def execUnmap (r : Nat) (s : State) : Host.Outcome State Fault Refusal :=
  .next <| s.runEdit r opUNMAP fun q s =>
    s.withRun q fun ms =>
      let u := s.unmapAll ms 0
      u.1.okReq q u.2

/-- Where each moved mapping goes. -/
def moved (new : Nat) (ms : List Mapping) : List Mapping :=
  match ms with
  | [] => []
  | m0 :: _ => ms.map fun m => { m with addr := new + (m.addr - m0.addr) }

def execRemap (r : Nat) (s : State) : Host.Outcome State Fault Refusal :=
  .next <| s.runEdit r opREMAP fun q s =>
    s.withRun q fun ms =>
      let t := q.tenant
      let a := mapAddr q.entry
      let b := fld q.entry 255 192
      let len := s.runBytes ms
      let new := moved b ms
      let leaves := new.flatMap fun m => tablePagesFor m.addr (s.frameSize m.frame) (leafLow (s.frameSize m.frame))
      s.checked r
        [(new.any (fun m => decide (m.addr % s.frameSize m.frame ≠ 0)) || decide (s.addrLimit t < b + len), .rangeFault),
         (s.mappedIn t b len || s.seqRangeIn t b len || (decide (a < b + len) && decide (b < a + len)), .rangeFault)] fun s =>
        s.withTables q b len fun s =>
        match s.takeTables t leaves with
        | none => s.endReq r .capacity
        | some s =>
          let s := s.modMem fun m => { m with maps := (m.maps.filter fun x => !ms.contains x) ++ new, walkEpoch := m.walkEpoch + ms.length }
          (s.tlbDrop fun e => e.1 == t && ms.any (·.addr == e.2.1)).okReq q 0

end Sys2Proof.Machine
end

◆ **What you have to do**:
Print exactly the lines of the listing above starting at the line containing "s.checked r" and ending at the line containing "match s.takeTables t leaves with", both included.

◆ **Reply**:
      s.checked r
        [(new.any (fun m => decide (m.addr % s.frameSize m.frame ≠ 0)) || decide (s.addrLimit t < b + len), .rangeFault),
         (s.mappedIn t b len || s.seqRangeIn t b len || (decide (a < b + len) && decide (b < a + len)), .rangeFault)] fun s =>
        s.withTables q b len fun s =>
        match s.takeTables t leaves with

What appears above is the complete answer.